RECORD EXTRACTS:
/-- Every function is reset (R624). -/
def State.flrAll (s : State) : State := ((List.finRange 64).foldl (fun s v => s.flr v) s).resetReg .pf 0x40

/-- HOT_RESET (R624). -/
def execHotReset (s : State) : Host.Outcome State Fault Refusal := .next s.flrAll
/-- HOST_LINK_LOSS (R624). -/
def execHostLinkLoss (s : State) : Host.Outcome State Fault Refusal := .next s.flrAll
/-- PCIE_PERST_N (R764). -/
def execPciePerstN (s : State) : Host.Outcome State Fault Refusal := .next s.flrAll

/-- IDE_KM (R591): the selective stream of a function is in the Secure state. -/
def execIdeKm (f : Option VfId) (s : State) : Host.Outcome State Fault Refusal :=
  .next (s.onFunc (fnIndex f) fun k => { k with ideSecure := true })

end Sys2Proof.Machine
end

EXERCISE OBJECTIVE:
Report every line containing the string "function" in the material.

EXPECTED ANSWER:
/-- Every function is reset (R624). -/
/-- IDE_KM (R591): the selective stream of a function is in the Secure state. -/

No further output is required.